Interview questions and answers on SDLC (Software Development Life Cycle)
|I just had been to a job interview and I was grilled on this very topic. The interviewer was passionate about this topic. I will have more posts on SDLC by providing additional links here. If you are an experienced developer, these questions and answers should be pretty easy. If you are a novice, this will give you a high level overview. It is good to be familiarized than have no idea at all.
Q. What does SDLC stand for and what are the different phases?
A. SDLC stands for Software Development Life Cycle, which is a process of building an application through different phases.
Q. How will you go about choosing the right SDLC for your project?
- Firstly choose a base methodology: from a number of SDLC methodoligies like Waterfall, RUP (Rational Unified Process), SCRUM, XP (eXtreme Programming), etc.

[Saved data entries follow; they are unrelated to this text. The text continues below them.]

-- ==== Sys2Proof/Laws/Record.lean ====
section
/-! SUPPORT. What a list of field writes does to REC, said once, and what a zeroing decoder can do. -/

namespace Sys2Proof.Machine

/-- Two field writes touch no common byte. -/
def RecWritesApart (a b : RecWrite) : Prop := a.1 + a.2.length ≤ b.1 ∨ b.1 + b.2.length ≤ a.1

@[simp] theorem putFields_nil (r : Vector Byte 1024) : putFields r [] = r := rfl

@[simp] theorem putFields_cons (r : Vector Byte 1024) (w : RecWrite) (ws : List RecWrite) :
    putFields r (w :: ws) = putFields (putBytes r w.1 w.2) ws := rfl

theorem putFields_append (r : Vector Byte 1024) (ws vs : List RecWrite) :
    putFields r (ws ++ vs) = putFields (putFields r ws) vs := by
  simp [putFields, List.foldl_append]

/-- A byte no field write touches keeps its value. -/
theorem byteAt_putFields_of_out (r : Vector Byte 1024) (ws : List RecWrite) (i : Nat)
    (h : ∀ w ∈ ws, i < w.1 ∨ w.1 + w.2.length ≤ i) : byteAt (putFields r ws) i = byteAt r i := by
  induction ws generalizing r with
  | nil => rfl
  | cons w ws ih =>
    rw [putFields_cons, ih _ fun v hv => h v (List.mem_cons_of_mem _ hv),
      byteAt_putBytes_of_out _ _ _ _ (h w List.mem_cons_self)]

/-- A field write that no later one overlaps is there to be read. -/
theorem bytesAt_putFields_of_mem (r : Vector Byte 1024) (ws : List RecWrite) (hd : ws.Pairwise RecWritesApart)
    (w : RecWrite) (hw : w ∈ ws) (h : w.1 + w.2.length ≤ 1024) :
    bytesAt (putFields r ws) w.1 w.2.length = w.2 := by
  induction ws generalizing r with
  | nil => cases hw
  | cons v ws ih =>
    rw [List.pairwise_cons] at hd
    rw [putFields_cons]
    rcases List.mem_cons.mp hw with rfl | hm
    · rw [bytesAt_congr (putFields (putBytes r w.1 w.2) ws) (putBytes r w.1 w.2) w.1 w.2.length]
      · exact bytesAt_putBytes_same r w.1 w.2 h
      · intro i h1 h2
        apply byteAt_putFields_of_out
        intro u hu
        have := hd.1 u hu
        unfold RecWritesApart at this
        omega
    · exact ih _ hd.2 hm

/-- The same, byte by byte. -/
theorem byteAt_putFields_of_mem (r : Vector Byte 1024) (ws : List RecWrite) (hd : ws.Pairwise RecWritesApart)
    (w : RecWrite) (hw : w ∈ ws) (h : w.1 + w.2.length ≤ 1024) (j : Nat) (hj : j < w.2.length) :
    byteAt (putFields r ws) (w.1 + j) = w.2[j] := by
  have e := bytesAt_putFields_of_mem r ws hd w hw h
  have g : (bytesAt (putFields r ws) w.1 w.2.length)[j]? = w.2[j]? := by rw [e]
  rw [bytesAt_getElem?, if_pos hj, List.getElem?_eq_getElem hj] at g
  simp [byteAt, g]

/-- A little-endian field of REC read back: the value written, cut to the field's width. -/
theorem natAt_putFields_of_mem (r : Vector Byte 1024) (ws : List RecWrite) (hd : ws.Pairwise RecWritesApart)
    (d k v : Nat) (hw : putNat d k v ∈ ws) (h : d + k ≤ 1024) : natAt (putFields r ws) d k = v % 256 ^ k := by
  have e := bytesAt_putFields_of_mem r ws hd (putNat d k v) hw (by simpa [putNat] using h)
  simp only [putNat, bytesOfNat_length] at e
  rw [natAt, e, natOfBytes_bytesOfNat]

/-- What a zeroing decoder can do: fill REC afresh, or fault with E_RANGE (R120). -/
theorem decodeRecord_cases (i : Instr) (kind : Nat) (ok : Bool) (body : List RecWrite) (s t : State)
    (h : decodeRecord i kind ok body s = t) :
    (ok = true ∧ t = writeRecord (putFields (zeroBytes 1024) (recordHeader kind s.status ++ body)) s) ∨
    (ok = false ∧ t = takeFault .eRange (encode i) s) := by
  subst h
  cases ok
  · exact .inr ⟨rfl, rfl⟩
  · exact .inl ⟨rfl, rfl⟩

/-- The range check of one field as arithmetic (R101). -/
theorem inRange_iff (s : State) (o n : Nat) : inRange s o n = true ↔ s.roff.toNat + o + n ≤ 512 := by
  unfold inRange fieldAddr
  exact decide_eq_true_iff

theorem inRange_eq_false_iff (s : State) (o n : Nat) : inRange s o n = false ↔ 512 < s.roff.toNat + o + n := by
  rw [← Bool.not_eq_true, inRange_iff, Nat.not_le]

/-- The range check of a layout as arithmetic (R120). -/
theorem allInRange_iff (s : State) (fields : List Field) :
    allInRange s fields = true ↔ ∀ f ∈ fields, s.roff.toNat + fieldOffset f + fieldExtent f ≤ 512 := by
  simp only [allInRange, List.all_eq_true, inRange_iff]

/-! ## Fields of the slice -/

theorem rawField_length (s : State) (o n : Nat) (h : s.roff.toNat + o + n ≤ 512) : (rawField s o n).length = n :=
  bytesAt_length _ _ _ h

theorem strField_length (s : State) (o n : Nat) (h : s.roff.toNat + o + n ≤ 512) : (strField s o n).length = n := by
  rw [strField, swapPairs_length, rawField_length s o n h]

/-- Byte `j` of `RAW(o, n)` (R122). -/
theorem rawField_getD (s : State) (o n j : Nat) (hj : j < n) :
    (rawField s o n)[j]?.getD 0 = byteAt s.fb (fieldAddr s o + j) := by
  unfold rawField
  rw [bytesAt_getElem?, if_pos hj]
  rfl

/-- Bytes `2j` and `2j+1` of `STR(o, n)` (R122). -/
theorem strField_getD (s : State) (o n j : Nat) (h : s.roff.toNat + o + n ≤ 512) (hj : 2 * j + 1 < n) :
    (strField s o n)[2 * j]?.getD 0 = byteAt s.fb (fieldAddr s o + 2 * j + 1) ∧
    (strField s o n)[2 * j + 1]?.getD 0 = byteAt s.fb (fieldAddr s o + 2 * j) := by
  have l := rawField_length s o n h
  unfold strField
  rw [swapPairs_even _ _ (by omega), swapPairs_odd _ _ (by omega), rawField_getD _ _ _ _ (by omega),
    rawField_getD _ _ _ _ (by omega)]
  exact ⟨rfl, rfl⟩

/-- The value of a field lies below its width. -/
theorem natField_lt (s : State) (o k : Nat) : natField s o k < 256 ^ k := natAt_lt _ _ _

/-! ## Extents

A record body has dozens of field writes. Whether they touch common bytes is a question about their extents, which for a
layout in range are constants: compute the list of extents once by `simp`, and `decide` the rest. -/

/-- Where a field write goes: its REC offset and its length. -/
abbrev writeExtent (w : RecWrite) : Nat × Nat := (w.1, w.2.length)

/-- Two extents have no common byte. -/
abbrev ExtentsApart (a b : Nat × Nat) : Prop := a.1 + a.2 ≤ b.1 ∨ b.1 + b.2 ≤ a.1

theorem pairwise_of_extents (ws : List RecWrite) (es : List (Nat × Nat)) (h : ws.map writeExtent = es)
    (hp : es.Pairwise ExtentsApart) : ws.Pairwise RecWritesApart := by
  rw [← h, List.pairwise_map] at hp
  exact hp

/-- A byte of a fresh record that a field write covers. -/
theorem byteAt_fresh_of_mem (ws : List RecWrite) (hd : ws.Pairwise RecWritesApart) (d : Nat) (bs : List Byte)
    (hw : (d, bs) ∈ ws) (h : d + bs.length ≤ 1024) (j : Nat) (hj : j < bs.length) :
    byteAt (putFields (zeroBytes 1024) ws) (d + j) = bs[j] :=
  byteAt_putFields_of_mem (zeroBytes 1024) ws hd (d, bs) hw h j hj

/-- A number of a fresh record that fits its field. -/
theorem natAt_fresh_of_mem (ws : List RecWrite) (hd : ws.Pairwise RecWritesApart) (d k v : Nat) (hw : putNat d k v ∈ ws)
    (h : d + k ≤ 1024) (hv : v < 256 ^ k) : natAt (putFields (zeroBytes 1024) ws) d k = v := by
  rw [natAt_putFields_of_mem _ _ hd d k v hw h, Nat.mod_eq_of_lt hv]

/-- A byte of a fresh record that no field write covers. -/
theorem byteAt_fresh_of_out (ws : List RecWrite) (es : List (Nat × Nat)) (he : ws.map writeExtent = es) (off : Nat)
    (h : ∀ e ∈ es, off < e.1 ∨ e.1 + e.2 ≤ off) : byteAt (putFields (zeroBytes 1024) ws) off = 0 := by
  rw [byteAt_putFields_of_out, byteAt_zeroBytes]
  intro w hw
  exact h (writeExtent w) (he ▸ List.mem_map_of_mem hw)

/-! ## SMART slots -/

/-- The field writes of one slot, its id byte spelled out (R32, R137). -/
theorem slotBody_eq (L : SmartLayout) (E : EnumTables) (s : State) (d b : Nat) :
    slotBody L E s d b =
      if byteField s (b + L.id) = 0 then []
      else
        [ (d + 0x0, [byteField s (b + L.id), E.smartName (byteField s (b + L.id))]),
          putNat (d + 0x2) 2 (natField s (b + L.flags) 2),
          (d + 0x4, [byteField s (b + L.cur)]),
          (d + 0x5, [byteField s (b + L.worst)]),
          putNat (d + 0x8) 8 (natField s (b + L.raw) 6) ] := rfl

/-- The threshold writes of a merge: one byte for each present slot (R138). -/
theorem mem_thresholdWrites (s : State) (w : RecWrite) (hw : w ∈ (List.range 30).flatMap (thresholdWrite s)) :
    ∃ i < 30, byteAt s.record (slotRecord i) ≠ 0 ∧ w = (slotRecord i + 6, [byteField s (slotOffset i + 1)]) := by
  obtain ⟨i, hi, hw⟩ := List.mem_flatMap.1 hw
  unfold thresholdWrite at hw
  split at hw
  · cases hw
  · rename_i h
    exact ⟨i, List.mem_range.1 hi, h, List.mem_singleton.1 hw⟩

/-- No two writes of a merge touch a common byte. -/
theorem mergeWrites_pairwise (s : State) (x : Byte) :
    ((List.range 30).flatMap (thresholdWrite s) ++ [(0x004, [x])]).Pairwise RecWritesApart := by
  rw [List.pairwise_append]
  refine ⟨?_, by simp, ?_⟩
  · rw [List.pairwise_flatMap]
    refine ⟨?_, ?_⟩
    · intro i _
      unfold thresholdWrite
      split <;> simp
    · refine (List.pairwise_lt_range (n := 30)).imp ?_
      intro a b hab x hx y hy
      unfold thresholdWrite slotRecord at *
      split at hx <;> split at hy <;> simp at hx hy
      subst hx hy
      left
      simp
      omega
  · intro a ha b hb
    obtain ⟨i, _, _, rfl⟩ := mem_thresholdWrites s a ha
    simp at hb
    subst hb
    right
    simp [slotRecord]

/-- A merge leaves every byte of REC but the thresholds and RFLAGS' low byte (R33 (c), R138). -/
theorem byteAt_mergedRecord_of_out (s : State) (off : Nat) (h4 : off ≠ 4) (h : ∀ i < 30, off ≠ slotRecord i + 6) :
    byteAt (mergedRecord s) off = byteAt s.record off := by
  unfold mergedRecord
  apply byteAt_putFields_of_out
  intro w hw
  rcases List.mem_append.1 hw with hw | hw
  · obtain ⟨k, hk, _, rfl⟩ := mem_thresholdWrites s w hw
    have := h k hk
    simp
    omega
  · simp at hw
    subst hw
    simp
    omega

/-- The threshold of a slot after a merge (R138). -/
theorem byteAt_mergedRecord_threshold (s : State) (i : Nat) (hi : i < 30) :
    byteAt (mergedRecord s) (slotRecord i + 6) =
      if byteAt s.record (slotRecord i) = 0 then byteAt s.record (slotRecord i + 6)
      else byteField s (slotOffset i + 1) := by
  unfold mergedRecord
  split
  · rename_i h
    apply byteAt_putFields_of_out
    intro w hw
    rcases List.mem_append.1 hw with hw | hw
    · obtain ⟨k, hk, hne, rfl⟩ := mem_thresholdWrites s w hw
      have : k ≠ i := by
        rintro rfl
        exact hne h
      simp [slotRecord]
      omega
    · simp at hw
      subst hw
      simp [slotRecord]
      try omega
  · rename_i h
    have hm : (slotRecord i + 6, [byteField s (slotOffset i + 1)]) ∈
        (List.range 30).flatMap (thresholdWrite s) ++ [(0x004, [mergedFlags (byteAt s.record 0x004) s.status])] := by
      apply List.mem_append_left
      refine List.mem_flatMap.2 ⟨i, List.mem_range.2 hi, ?_⟩
      rw [thresholdWrite, if_neg h]
      simp
    exact byteAt_putFields_of_mem s.record _ (mergeWrites_pairwise s _) _ hm (by simp [slotRecord]; omega) 0 (by simp)

/-- RFLAGS' low byte after a merge (R26, R138). -/
theorem byteAt_mergedRecord_flags (s : State) :
    byteAt (mergedRecord s) 0x004 = mergedFlags (byteAt s.record 0x004) s.status := by
  unfold mergedRecord
  exact byteAt_putFields_of_mem s.record _ (mergeWrites_pairwise s _)
    (4, [mergedFlags (byteAt s.record 0x004) s.status]) (by simp) (by simp) 0 (by simp)

end Sys2Proof.Machine
end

If you already have a SDLC methodology in place, analyse the existing deficiencies. This can be done by interviewing users of the system.
- Secondly, analyze what other best practices can be adopted from the other SDLC methodologies. For example, you can adopt best practices like daily stand-up meetings, iterative development, peer code reviews, and test driven development with waterfall as the base methodology.
Here are a few factors that will help you decide what SDLC methodology is right for your project
1. Understanding how the business is structured. For example, are the business units siloed by products? the culture of the organization, etc.
2. Complexity of the project. What is the size of the project team? How many streams are there?, etc.
3. Nature of the project. New greenfield project versus enhancements and maintenance to existing systems.
4. Capabilities of your engineers, tools, and current processes in place.
Q. What are the benefits of peer code reviews?
1. Pick up issues and bad practices in others' code.
2. Get more familiarized with others' code.
3. Learn from others' code.
Q. Why would you use continuous integration?
- One of the key practices in agile processes is collective code ownership. The continuous integration supports continuous design and collective code ownership. The developers will be required to integrate others' changes more frequently.
- The continuous integration build process is a mechanism to find and eliminate problems from code changes as early as possible. The continuous integration motivates developers to check in code as often as they can, and avoids any stale code. This will also result in reduced down time.
During integrating others' changes, you are also peer reviewing and familiarizing yourself with others' changes.
Q. What are the pros and cons of pair programming?
1. Continual design and code review that leads to more effective solution and effecient defect removal rates.
2. Programmers can learn from each other.
3. Improves communication and can build better teams.
4. The programmers will be more disciplined and encourages the agile principle of collective code ownership.
5. Fewer interruptions as people who are working in pair are less likely to be interrupted than someone working alone.
1. Pair programming can double code development expenses.
2. Hard to get all programmers to embrace it. It takes the programmers out of their comfort zone.
Q. What are the different types of testing?
- Unit testing where the developers test their code by writing unit tests. Code coverage tools are used to determine the extend to which the code is covered.
- System integration tests are generally conducted by the developers to test integration of their code with external CMS (Content Management) Systems like Vignette, CRM (i.e Customer Relationship Management) systems like Siebel or Salesforce, and any other third party system. During development, the external systems can be mocked, and during system integration testing, both happy path and unhappy paths like service failures, service timeouts, sticky versus non-sticky sessions, and service retry need to be tested.
- Performance Testing – uses automated tools that are designed to test and tweak system performance. For example, use JMeter to write performance testing scripts.
- Load Testing – helps determine how well the product handles heavy demand for system resources. For example, how well a trading system handles panic sells during a financial meltdown.
- Security Testing – to guard against accidental miss-use, hackers, or known computer malware attack. For example, using a tool like Skipfish from Google.
- Alpha Testing – is conducted after the majority of the software functionality is complete but before end-users are going to be involved.
- Beta Testing – is conducted after project code is complete.
- Acceptance Testing – is carried out by the testers, business analysts, and users to ensure that the system meets the functional and non functional requirements. The software is packaged and released with release candidate version numbers like RC1, RC2, etc to the user acceptance testing environment.
- Regression Testing – is conducted to check if bug fixes have been implemented successfully. Also checks for the presence of new bugs or flaws that could have been created from correcting the original errors and ensures no baseline functionality has been lost.